Nie zmrużyłem oka przez całą noc. Nie chciałem zasnąć i przegapić momentu, kiedy Gabby się obudzi. Tak siedziałem i myślałem, co mogło wywołać u niej taką reakcję. Całą kolację nic jej nie było. Ból zaczął się w momencie, kiedy w domu pojawił się Henry. Dwa miesiące temu, kiedy się wybudziła to on też się pojawił w jej pokoju i maszyny zaczęły wariować. Mam kurwa złe przeczucia.

- Tato, jak mama? - Z rozmyślań wybił mnie głos Lily.

- W dalszym ciągu śpi skarbie.

Muszę zadzwonić do Dmitrija żeby ściągnął Henryego. On kurwa ma coś z nią wspólnego. Zapierdolę go jeżeli to on jest tym bydlakiem, który ją skrzywdził.

- Kiedy się obudzi?

- Nie wiem skarbie. - Podniosłem się z mojego miejsca i podszedłem do niej. - Zostaniesz z nią przez chwilę sama? Muszę zadzwonić i odwołać moje dzisiejsze zebranie.

- Mogę nie iść do szkoły?

- Tak.

Nie zmuszę jej przecież żeby w tej sytuacji poszła do szkoły i siedziała tam myśląc, co z jej mamą.

Spojrzałem się jeszcze na nią i próbowałem dojrzeć w niej podobieństwo do Henryego i Eleny, ale kurwa nie widzę go. Może to tylko moja wyobraźnia? Kurwa już sam nie wiem.

- Tato?

- Tak? - Znowu się zamyśliłem.

- Dlaczego mi się tak dziwnie przyglądasz?

- Bez powodu. Zaraz wrócę. Jakby coś się działo z mamą to wołaj. Będę na zewnątrz. - Podniosłem się z kanapy i wyszedłem na korytarz. Przed salą Gabby siedział Dmitrij. - Skąd się tutaj wziąłeś?

- Wczoraj nie chcieli mnie wpuścić tutaj na oddział więc czekałem w samochodzie aż będę mógł tutaj wejść. W końcu jestem szefa ochroniarzem.
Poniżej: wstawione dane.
-- ==== Sys2Proof/Machine/ControlFlow.lean ====
section
/-! DEFINITION. The meanings of the control transfers and skips (41_control_flow.md), on the state after the fetch. -/

namespace Sys2Proof.Machine

/-- RET (R121). -/
def execRet (s : State) : StepOutcome :=
  attempt .ret s <| s.pop.map fun r => (r.2.setPc r.1).setRedraw false

/-- JP NNN (R122). -/
def execJp (nnn : Addr12) (s : State) : StepOutcome := finish false (s.setPc (addressOf nnn))

/-- CALL NNN (R123): the pushed `pc` is the address after the call. -/
def execCall (nnn : Addr12) (s : State) : StepOutcome :=
  attempt (.call nnn) s <| (s.push s.pc).map fun t => (t.setPc (addressOf nnn)).setRedraw false

/-- SE VX, NN (R124). -/
def execSeImm (x : Nibble) (nn : Byte) (s : State) : StepOutcome :=
  finish false (s.skipIf (decide (s.readV x = nn)))

/-- SNE VX, NN (R125). -/
def execSneImm (x : Nibble) (nn : Byte) (s : State) : StepOutcome :=
  finish false (s.skipIf (decide (s.readV x ≠ nn)))

/-- SE VX, VY (R126). -/
def execSeReg (x y : Nibble) (s : State) : StepOutcome :=
  finish false (s.skipIf (decide (s.readV x = s.readV y)))

/-- SNE VX, VY (R127). -/
def execSneReg (x y : Nibble) (s : State) : StepOutcome :=
  finish false (s.skipIf (decide (s.readV x ≠ s.readV y)))

/-- JP V0, NNN (R129). -/
def execJpV0 (nnn : Addr12) (s : State) : StepOutcome := finish false (s.setPc (s.jumpTarget nnn))

end Sys2Proof.Machine
end

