-- ==== Sys2Proof/Machine/TimersKeys.lean ====
section
/-! DEFINITION. The meanings of the timer and key instructions (45_timers_keys.md), on the state after the fetch. -/

namespace Sys2Proof.Machine

/-- SKP VX (R213). -/
def execSkp (x : Nibble) (s : State) : StepOutcome :=
  attempt (.skp x) s <| (s.keyAt (s.readV x)).map fun down => (s.skipIf down).setRedraw false

/-- SKNP VX (R214). -/
def execSknp (x : Nibble) (s : State) : StepOutcome :=
  attempt (.sknp x) s <| (s.keyAt (s.readV x)).map fun down => (s.skipIf (!down)).setRedraw false

/-- LD VX, DT (R210). -/
def execLdVxDt (x : Nibble) (s : State) : StepOutcome := finish false (s.writeV x s.dt)

/-- LD VX, K (R217): `pc` goes back to this instruction's address, and the machine waits for a key press. -/
def execLdVxK (x : Nibble) (s : State) : StepOutcome :=
  finish false (s.unfetch.setStatus (.awaitingKey x none))

/-- LD DT, VX (R211). -/
def execLdDtVx (x : Nibble) (s : State) : StepOutcome := finish false (s.setDt (s.readV x))

/-- LD ST, VX (R212). -/
def execLdStVx (x : Nibble) (s : State) : StepOutcome := finish false (s.setSt (s.readV x))

end Sys2Proof.Machine
end

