-- ==== Sys2Proof/Certificates/Slice0/Obligations.lean ====
section
/-! DEFINITION. The statements for the provers. An instruction's statement is about `exec` on the state after the fetch, whose
`pc` is the instruction's address plus 2 (40_step_cycle.md R101); `Obligations.StepRunsDecodedInstruction` carries it to a
step. A statement's whole frame is one equation: `t = { s with f := t.f, … }` says that every field of State but the named
ones is as before, and the lines after it say what each named field holds. -/

namespace Sys2Proof.Machine

/-! ## What the statements speak of -/

/-- `t` differs from `s` in general registers only (the redraw output, the model's own field, is left to
`Obligations.RedrawExactlyWhenTheDisplayIsWritten`): register `k` holds `r k`, and every byte of memory reads as before. -/
def State.changesOnlyRegs (s t : State) (r : Nibble → Byte) : Prop :=
  t = { s with v := t.v, redraw := t.redraw } ∧ (∀ k, t.readV k = r k) ∧ ∀ a, t.readMem a = s.readMem a

/-- `t` differs from `s` in `pc` only (and in the redraw output, as above), which holds `p`. -/
def State.changesOnlyPc (s t : State) (p : Word) : Prop :=
  t = { s with pc := t.pc, redraw := t.redraw } ∧ t.pc = p ∧ ∀ a, t.readMem a = s.readMem a

/-- 60_exceptions.md R233 seen from the state after the fetch: `pc` is back at the instruction, the status is faulted with
the cause, the instruction's address and its word, and nothing else has changed. -/
def State.faultedBy (s : State) (c : Fault) (w : Nat) : State :=
  { s with
    pc := s.pc - 2
    status := .faulted { cause := c, pc := s.pc - 2, word := some (BitVec.ofNat 16 w) } }

/-- The number of a flag: 1 or 0. -/
def flagByte (p : Prop) [Decidable p] : Byte := if p then 1 else 0

/-- Whether the N-row sprite at `I`, started at column `x0` and row `y0`, has a set bit on screen position (x, y)
(44_display.md R194, R195): row `y - y0` is the byte `mem[I + (y - y0)]`, and its column `x - x0` is bit `7 - (x - x0)`.
Columns count from the left, rows from the top; nothing wraps. -/
def State.spriteBit (s : State) (x0 y0 n x y : Nat) : Bool :=
  decide (x0 ≤ x ∧ x < x0 + 8 ∧ y0 ≤ y ∧ y < y0 + n) &&
    (s.readMem (s.idx.toNat + (y - y0))).getLsbD (7 - (x - x0))

/-- The fault a running step owes, by the table of 60_exceptions.md R231 in the order of R234. -/
def State.faultDue (s : State) : Option Fault :=
  if 0xFFE ≤ s.pc.toNat then some .pcOutOfBounds
  else
    match decode (wordOfBytes (s.readMem s.pc.toNat) (s.readMem (s.pc.toNat + 1))) with
    | .error _ => some .illegalOpcode
    | .ok (.call _) => if s.sp.val = 16 then some .stackOverflow else none
    | .ok .ret => if s.sp.val = 0 then some .stackUnderflow else none
    | .ok (.drw _ _ n) => if n.toNat ≠ 0 ∧ s.idx.toNat + n.toNat - 1 > 0xFFF then some .indexOutOfBounds else none
    | .ok (.ldBVx _) => if s.idx.toNat + 2 > 0xFFF then some .indexOutOfBounds else none
    | .ok (.ldMemVx x) => if s.idx.toNat + x.toNat > 0xFFF then some .indexOutOfBounds else none
    | .ok (.ldVxMem x) => if s.idx.toNat + x.toNat > 0xFFF then some .indexOutOfBounds else none
    | .ok (.skp x) => if (s.readV x).toNat > 15 then some .keyIndexOutOfRange else none
    | .ok (.sknp x) => if (s.readV x).toNat > 15 then some .keyIndexOutOfRange else none
    | .ok _ => none

/-- Whether memory holds a chain of calls from address `a` on: at `a` a fetchable CALL to the first target, at that target a
CALL to the next, and so on. -/
def State.callChain (s : State) : Word → List Addr12 → Bool
  | _, [] => true
  | a, nnn :: rest =>
    decide (a.toNat < 0xFFE) &&
      decide (decode (wordOfBytes (s.readMem a.toNat) (s.readMem (a.toNat + 1))) = .ok (.call nnn)) &&
      s.callChain (BitVec.ofNat 16 nnn.toNat) rest
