/-- FX33 and FX55 write inside memory, and no other instruction writes it. -/
theorem exec_memWf (h : exec i s = .next t) (done : s.CompletedBy i t) (wf : s.mem.wf s.cfg.font) :
    t.mem.wf t.cfg.font := by
  by_cases hi : ∀ x, i ≠ .ldBVx x ∧ i ≠ .ldMemVx x
  · rw [done.mem hi, done.cfg]
    exact wf
  · cases i
    case ldBVx x =>
      rcases execLdBVx_cases x s with ⟨inside, e⟩ | ⟨_, e⟩ <;> cases e.symm.trans h
      · exact Memory.wf_writeBytes _ wf inside
      · exact wf
    case ldMemVx x =>
      rcases execLdMemVx_cases x s with ⟨inside, e⟩ | ⟨_, e⟩ <;> cases e.symm.trans h
      · exact Memory.wf_writeBytes _ wf (by rw [State.length_readBlock]; exact inside)
      · exact wf
    all_goals simp at hi

/-- CALL pushes the advanced `pc`, which a fetch keeps below 0x1000, and no other instruction writes a stack entry. -/
theorem exec_stackBound (h : exec i s = .next t) (done : s.CompletedBy i t) (high : s.pc.toNat ≤ 0xFFF)
    (bound : ∀ j : Fin 16, s.stack[j].toNat ≤ 0xFFF) (j : Fin 16) : t.stack[j].toNat ≤ 0xFFF := by
  by_cases hi : ∀ nnn, i ≠ .call nnn
  · rw [done.stack hi]
    exact bound j
  · push Not at hi
    obtain ⟨nnn, rfl⟩ := hi
    rcases execCall_cases nnn s with ⟨_, e⟩ | ⟨_, e⟩ <;> cases e.symm.trans h
    · simp only [State.setRedraw_stack, State.setPc_stack, State.setStack_stack, Fin.getElem_fin, Vector.getElem_set]
      split
      · exact high
      · exact bound j
    · exact bound j

theorem word_add_two_toNat_le (w : Word) : (w + 2).toNat ≤ w.toNat + 2 := by
  rw [BitVec.toNat_add]
  exact Nat.mod_le _ _

/-- A key skip, on either answer, passes over at most one word. -/
theorem ite_add_two_toNat_le (w : Word) (p : Prop) [Decidable p] :
    (if p then w + 2 else w).toNat ≤ w.toNat + 2 ∧ (if p then w else w + 2).toNat ≤ w.toNat + 2 := by
  have := word_add_two_toNat_le w
  split <;> omega

/-- A skip passes over at most one word. -/
theorem State.skipIf_pc_le (s : State) (b : Bool) : (s.skipIf b).pc.toNat ≤ s.pc.toNat + 2 := by
  cases b
  · exact Nat.le_add_right _ _
  · exact word_add_two_toNat_le s.pc

theorem widen_toNat (b : Byte) : (widen b).toNat = b.toNat := BitVec.toNat_setWidth_of_le (by decide)

/-- BNNN reaches at most 0xFFF + 0xFF (10_state.md R23). -/
theorem State.jumpTarget_le (s : State) (nnn : Addr12) : (s.jumpTarget nnn).toNat ≤ 0x10FE := by
  have hn := nnn.isLt
  have hv := (s.jumpOffset nnn).isLt
  rw [State.jumpTarget, BitVec.toNat_add, addressOf_toNat, widen_toNat]
  omega

/-- After a fetch, and with no entry of the stack above 0xFFF, no instruction takes `pc` above 0x10FE. -/
theorem exec_pcBound (h : exec i s = .next t) (done : s.CompletedBy i t) (low : 2 ≤ s.pc.toNat)
    (high : s.pc.toNat ≤ 0xFFF) (bound : ∀ j : Fin 16, s.stack[j].toNat ≤ 0xFFF) : t.pc.toNat ≤ 0x10FE := by
  have back : (s.pc - 2).toNat ≤ 0x10FE := by bv_omega
  cases i
  case ret =>
    rcases execRet_cases s with ⟨nonempty, e⟩ | ⟨_, e⟩ <;> cases e.symm.trans h
    · have := bound ⟨s.sp.val - 1, by omega⟩
      exact this.trans (by decide)
    · exact back
  case call nnn =>
    rcases execCall_cases nnn s with ⟨_, e⟩ | ⟨_, e⟩ <;> cases e.symm.trans h
    · have := nnn.isLt
      simp only [State.setRedraw_pc, State.setPc_pc, addressOf_toNat]
      omega
    · exact back
  case skp x =>
    rcases execSkp_cases x s with ⟨_, e⟩ | ⟨_, e⟩ <;> cases e.symm.trans h
    · exact (ite_add_two_toNat_le s.pc _).1.trans (by omega)
    · exact back
  case sknp x =>
    rcases execSknp_cases x s with ⟨_, e⟩ | ⟨_, e⟩ <;> cases e.symm.trans h
    · exact (ite_add_two_toNat_le s.pc _).2.trans (by omega)
    · exact back
  case jp nnn =>
    cases h
    have := nnn.isLt
    simp only [State.setRedraw_pc, State.setPc_pc, addressOf_toNat]
    omega
  case jpV0 nnn =>
    cases h
    exact s.jumpTarget_le nnn
  case seImm | sneImm | seReg | sneReg =>
    cases h
    exact (s.skipIf_pc_le _).trans (by omega)
  case ldVxK x =>
    rw [(done.wait x rfl).2]
    exact back
  all_goals
    rw [done.pc id]
    omega

end Completed

/-! ## The steps -/

/-- A waiting step moves past the FX0A at most, and leaves no wait behind when it does. -/
theorem waitStep_inv {s : State} {x : Nibble} {latch : Option (Fin 16)} (inv : s.Inv)
    (waiting : s.status = .awaitingKey x latch) : (s.waitStep x latch).Inv := by
  obtain ⟨memWf, pcBound, stackBound, waitPc, record⟩ := inv
  cases latch with
  | none => exact ⟨memWf, pcBound, stackBound, waitPc, record⟩
  | some k =>
    have hpc := waitPc x _ waiting
    have := word_add_two_toNat_le s.pc
    simp only [fetchLimit] at hpc
    exact ⟨memWf, show (s.pc + 2).toNat ≤ _ by omega, stackBound, fun _ _ h => (nomatch h),
      fun _ h => nomatch h⟩

/-- A fault leaves the state its record speaks of. -/
theorem enterFault_inv {s : State} {c : Fault} (inv : s.Inv) (due : s.faultDue = some c) :
    (s.enterFault c (s.faultWord c)).Inv := by
  obtain ⟨memWf, pcBound, stackBound, _, _⟩ := inv
  refine ⟨memWf, pcBound, stackBound, fun _ _ h => (nomatch h), fun r h => ?_⟩
  cases h
  refine ⟨rfl, fun past => ⟨(pcOutOfBounds_iff_of_faultDue due).mp past, if_pos past⟩, fun inBounds => ⟨?_, if_neg inBounds⟩⟩
  exact Nat.lt_of_not_le (mt (pcOutOfBounds_iff_of_faultDue due).mpr inBounds)

theorem completed_inv {s t : State} {i : Instr} (inv : s.Inv) (running : s.status = .running)
    (inBounds : s.pc.toNat < fetchLimit) (h : exec i (s.setPc (s.pc + 2)) = .next t)
    (done : (s.setPc (s.pc + 2)).CompletedBy i t) : t.Inv := by
  obtain ⟨memWf, _, stackBound, _, _⟩ := inv
  simp only [fetchLimit] at inBounds
  have fetched : (s.pc + 2).toNat = s.pc.toNat + 2 := by bv_omega
  refine ⟨exec_memWf h done memWf, ?_, exec_stackBound h done ?_ stackBound, fun x latch waits => ?_,
    fun r faulted => absurd faulted (done.not_faulted running r)⟩
  · exact exec_pcBound h done (by simp only [State.setPc_pc]; omega) (by simp only [State.setPc_pc]; omega) stackBound
  · simp only [State.setPc_pc]
    omega
  · by_cases hi : ∃ y, i = .ldVxK y
    · obtain ⟨y, rfl⟩ := hi
      rw [(done.wait y rfl).2, State.setPc_pc, BitVec.add_sub_cancel]
      exact inBounds
    · rw [done.status (not_exists.mp hi), State.setPc_status, running] at waits
      cases waits

theorem step_inv {s t : State} (inv : s.Inv) (h : step s = .next t) : t.Inv := by
  rcases step_cases h with ⟨_, _, rfl⟩ | ⟨x, latch, waiting, rfl⟩ | ⟨_, c, due, rfl⟩ | ⟨running, inBounds, i, _, ran, done⟩
  · exact inv
  · exact waitStep_inv inv waiting
  · exact enterFault_inv inv due
  · exact completed_inv inv running inBounds ran done

/-- Settles O47, by what a step can do. -/
theorem stepKeepsTheInvariant : Obligations.StepKeepsTheInvariant := fun _ _ => step_inv

/-! ## The other operations -/

/-- A tick writes the timers, which the invariant does not speak of. -/
theorem tickTimers_inv {s : State} (inv : s.Inv) : s.tickTimers.Inv := by
  obtain ⟨memWf, pcBound, stackBound, waitPc, record⟩ := inv
  unfold State.tickTimers
  split <;> exact ⟨memWf, pcBound, stackBound, waitPc, record⟩

/-- A key update turns a waiting status into a waiting status, and keeps any other. -/
theorem latchKey_cases (before k : Keys) (status : Status) :
    latchKey before k status = status ∨
    ∃ x, status = .awaitingKey x none ∧ latchKey before k status = .awaitingKey x (newlyPressed before k) := by
  unfold latchKey
  split
  · exact .inr ⟨_, rfl, rfl⟩
  · exact .inl rfl

theorem setKeys_inv {s : State} (inv : s.Inv) (k : Keys) : (s.setKeys k).Inv := by
  obtain ⟨memWf, pcBound, stackBound, waitPc, record⟩ := inv
  cases hf : s.isFaulted with
  | true =>
    rw [State.setKeys_of_faulted hf]
    exact ⟨memWf, pcBound, stackBound, waitPc, record⟩
  | false =>
    rw [State.setKeys_of_not_faulted hf]
    rcases latchKey_cases s.key k s.status with e | ⟨x, waiting, e⟩ <;> rw [e]
    · exact ⟨memWf, pcBound, stackBound, waitPc, record⟩
    · exact ⟨memWf, pcBound, stackBound, fun _ _ _ => waitPc x none waiting, fun _ h => nomatch h⟩

/-- A load that is not rejected writes inside memory and finds no fault record, whose word it could overwrite. -/
theorem load_inv {s : State} (inv : s.Inv) (bytes : List Byte) : (s.load bytes).2.Inv := by
  cases hf : s.isFaulted with
  | true =>
    rw [State.load_of_faulted hf]
    exact inv
  | false =>
    by_cases fits : bytes.length ≤ 3584
    · obtain ⟨memWf, pcBound, stackBound, waitPc, _⟩ := inv
      rw [State.load_of_fits hf fits]
      exact ⟨Memory.wf_writeBytes bytes memWf (by simp only [progBase, memSize]; omega), pcBound, stackBound, waitPc,
        fun r h => absurd h (s.isFaulted_eq_false_iff.mp hf r)⟩
    · rw [State.load_of_oversize hf (memSize_sub_progBase ▸ Nat.lt_of_not_le fits)]
      exact inv

theorem BlockOp.run_inv {op : BlockOp} {s t : State} (inv : s.Inv) (h : op.run s = .next t) : t.Inv := by
  cases op with
  | step => exact step_inv inv h
  | tickTimers =>
    cases h
    exact tickTimers_inv inv
  | setKeys k =>
    cases h
    exact setKeys_inv inv k
  | load bytes =>
    cases h
    exact load_inv inv bytes

/-- Settles O48, by induction on the operations. -/
theorem everyInterleavingKeepsTheInvariant : Obligations.EveryInterleavingKeepsTheInvariant := fun _ _ _ inv h =>
  runOps_keeps (fun _ _ _ _ inv ran => BlockOp.run_inv inv ran) inv h

/-! ## The constructed block -/

theorem construct_inv (cfg : Config) : (State.construct cfg).Inv where
  memWf := Memory.wf_nil
  pcBound := show (BitVec.ofNat 16 progBase).toNat ≤ 0x10FE by decide
  stackBound j := by simp [State.construct]
  waitPc _ _ h := nomatch h
  record _ h := nomatch h

/-- Settles O49. -/
theorem constructMeetsTheInvariant : Obligations.ConstructMeetsTheInvariant :=
  ⟨construct_inv, construct_inv resetConfig⟩

/-- Settles O50: memory lists nothing and reads as the reset contents, and every other element is written out in
`construct`. -/
theorem constructLeavesTheResetValues : Obligations.ConstructLeavesTheResetValues := by
  rintro cfg _ rfl
  exact ⟨rfl, resetByte_font, resetByte_zero, fun x => by simp [State.readV, State.construct], rfl, rfl, rfl,
    fun j => by simp [State.construct], rfl, rfl, Display.pix_clear, fun j => by simp [State.construct], rfl⟩

end Sys2Proof.Machine
end

section
/-! PROOFS. The timers' tick, the key state, the key skips and the key wait (45_timers_keys.md R213 to R220). -/

namespace Sys2Proof.Machine

/-! ## The tick -/

theorem countDown_toNat (b : Byte) : (countDown b).toNat = b.toNat - 1 := by
  unfold countDown
  split <;> bv_omega

/-- Settles O38: a tick of a machine that is not faulted writes the two timers, and `countDown` saturates at 0. -/
theorem tickDecrementsBothTimers : Obligations.TickDecrementsBothTimers := by
  refine fun s => ⟨fun notFaulted => ?_, fun r h => State.tickTimers_of_faulted (State.isFaulted_of_status h)⟩
  rw [State.tickTimers_of_not_faulted (s.isFaulted_eq_false_iff.mpr notFaulted)]
  exact ⟨rfl, countDown_toNat s.dt, countDown_toNat s.st⟩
W sumie... Przez to wszystko jestem rozkojarzony i zadaję głupie pytania.

- Gdzie jest Jack?

- Czeka w samochodzie wraz z kilkoma innymi chłopakami.

- Przyślij go tutaj, a ty jedź do firmy. Sprowadź do domu Henryego Fishera. Jego ochronę możesz sprzątnąć.

- Co się dzieje szefie?

Doskonale mnie zna i wie, że od tak nie każę nikogo zabijać.

- Ten sukinsyn jest najprawdopodobniej handlarzem ludźmi, którego szukałem przez te lata.

Dmitrij część historii zna, ponieważ próbował mi na samym początku namierzyć tego bydlaka, który skrzywdził Gabby.

- Tak jest szefie. Rozumiem, że chcesz się nim zająć osobiście.

- Będzie żałował przed śmiercią każdej sekundy swojego nędznego życia.

- Tato mama się obudziła. - Z pokoju wyszła uśmiechnięta Lily. - Pamięta mnie.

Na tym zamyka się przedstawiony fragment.